■ Your task
Repeat the data below with no changes.

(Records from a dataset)
-- ==== Sys2Proof/Machine/Curve.lean ====
section
/-!
DEFINITION. The built-in curves of R263 in fixed-point arithmetic: linear, PQ (SMPTE ST 2084), gamma 2.4 and the inverse OETF of HLG (ITU-R BT.2100). The constants of PQ and HLG are those of the standards that R263 names (PRESUMED, log entry 14).
-/

namespace Sys2Proof.Machine

/-- Partial sums of the exponential series: the sum over i from `k` on of the terms that follow `t`, at scale 2^60. -/
def expTail (r : Int) : Nat → Nat → Int → Int
  | 0, _, t => t
  | n + 1, k, t => t + expTail r n (k + 1) (Int.fdiv (Int.fdiv (t * r) fixOne) k)

/-- exp of a fixed-point number at scale 2^60, halving towards [0, ln 2). -/
def expFix (x : Int) : Nat :=
  let k := Int.fdiv x lnTwo
  let r := x - k * lnTwo
  let m := (expTail r 22 1 fixOne).toNat
  if 0 ≤ k then m * 2 ^ k.toNat else m / 2 ^ (-k).toNat

/-- `(a / b) ^ (p / q)` at scale 2^60, for positive `a` and `b`. -/
def powFix (a b p q : Nat) : Nat := if a = 0 then 0 else expFix (Int.fdiv (lnFix 64 a b * p) q)

/-- The PQ EOTF of n = `a / b`, as a fraction of 10,000 cd/m², at scale 2^60. -/
def pqFix (a b : Nat) : Nat :=
  let e := powFix a b 32 2523
  let num := 128 * e - 107 * fixOne
  let den := 2413 * fixOne - 2392 * e
  if num = 0 then 0 else powFix num den 8192 1305

/-- The inverse OETF of HLG of n = `a / b`, at scale 2^60. -/
def hlgFix (a b : Nat) : Nat :=
  if 2 * a ≤ b then a * a * fixOne / (3 * b * b)
  else
    let x : Int := Int.fdiv (((a * 10 ^ 8 : Nat) : Int) - (55991073 * b : Nat)) 1 * fixOne / (17883277 * b : Nat)
    (expFix x + 28466892 * fixOne / 10 ^ 8) / 12

/-- f of R263 at n = 16 k / 65535, at scale 2^60. Entry 4,095 stands for code 65,520. -/
def curveFix (curve peak k : Nat) : Nat :=
  match curve with
  | 2 => min (pqFix (16 * k) 65535 * 10000 / max 1 peak) fixOne
  | 3 => powFix (16 * k) 65535 12 5
  | 4 => hlgFix (16 * k) 65535
  | _ => 16 * k * fixOne / 65535

/-- The exact light of entry `k` of a built-in curve (R263). -/
def curveLight (curve peak k : Nat) : Nat := (curveFix curve peak k * (2 ^ 24 - 1) + fixOne / 2) / fixOne

/-- Entry `k` of a built-in curve as the MC computes it: at most one unit of its encoding from the exact value (R263). -/
def curveEntry (encode : Nat → Nat) (curve peak k : Nat) : Nat :=
  let c := encode (curveLight curve peak k)
  let m := c % 2 ^ 18 + (Config.curveSlip curve peak k).val - 1
  c / 2 ^ 18 * 2 ^ 18 + min m (2 ^ 18 - 1)

end Sys2Proof.Machine
end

■ Response for this exercise
-- ==== Sys2Proof/Machine/Curve.lean ====
section
/-!
DEFINITION. The built-in curves of R263 in fixed-point arithmetic: linear, PQ (SMPTE ST 2084), gamma 2.4 and the inverse OETF of HLG (ITU-R BT.2100). The constants of PQ and HLG are those of the standards that R263 names (PRESUMED, log entry 14).
-/

namespace Sys2Proof.Machine

/-- Partial sums of the exponential series: the sum over i from `k` on of the terms that follow `t`, at scale 2^60. -/
def expTail (r : Int) : Nat → Nat → Int → Int
  | 0, _, t => t
  | n + 1, k, t => t + expTail r n (k + 1) (Int.fdiv (Int.fdiv (t * r) fixOne) k)

/-- exp of a fixed-point number at scale 2^60, halving towards [0, ln 2). -/
def expFix (x : Int) : Nat :=
  let k := Int.fdiv x lnTwo
  let r := x - k * lnTwo
  let m := (expTail r 22 1 fixOne).toNat
  if 0 ≤ k then m * 2 ^ k.toNat else m / 2 ^ (-k).toNat

/-- `(a / b) ^ (p / q)` at scale 2^60, for positive `a` and `b`. -/
def powFix (a b p q : Nat) : Nat := if a = 0 then 0 else expFix (Int.fdiv (lnFix 64 a b * p) q)

/-- The PQ EOTF of n = `a / b`, as a fraction of 10,000 cd/m², at scale 2^60. -/
def pqFix (a b : Nat) : Nat :=
  let e := powFix a b 32 2523
  let num := 128 * e - 107 * fixOne
  let den := 2413 * fixOne - 2392 * e
  if num = 0 then 0 else powFix num den 8192 1305

/-- The inverse OETF of HLG of n = `a / b`, at scale 2^60. -/
def hlgFix (a b : Nat) : Nat :=
  if 2 * a ≤ b then a * a * fixOne / (3 * b * b)
  else
    let x : Int := Int.fdiv (((a * 10 ^ 8 : Nat) : Int) - (55991073 * b : Nat)) 1 * fixOne / (17883277 * b : Nat)
    (expFix x + 28466892 * fixOne / 10 ^ 8) / 12

/-- f of R263 at n = 16 k / 65535, at scale 2^60. Entry 4,095 stands for code 65,520. -/
def curveFix (curve peak k : Nat) : Nat :=
  match curve with
  | 2 => min (pqFix (16 * k) 65535 * 10000 / max 1 peak) fixOne
  | 3 => powFix (16 * k) 65535 12 5
  | 4 => hlgFix (16 * k) 65535
  | _ => 16 * k * fixOne / 65535

/-- The exact light of entry `k` of a built-in curve (R263). -/
def curveLight (curve peak k : Nat) : Nat := (curveFix curve peak k * (2 ^ 24 - 1) + fixOne / 2) / fixOne

/-- Entry `k` of a built-in curve as the MC computes it: at most one unit of its encoding from the exact value (R263). -/
def curveEntry (encode : Nat → Nat) (curve peak k : Nat) : Nat :=
  let c := encode (curveLight curve peak k)
  let m := c % 2 ^ 18 + (Config.curveSlip curve peak k).val - 1
  c / 2 ^ 18 * 2 ^ 18 + min m (2 ^ 18 - 1)

end Sys2Proof.Machine
end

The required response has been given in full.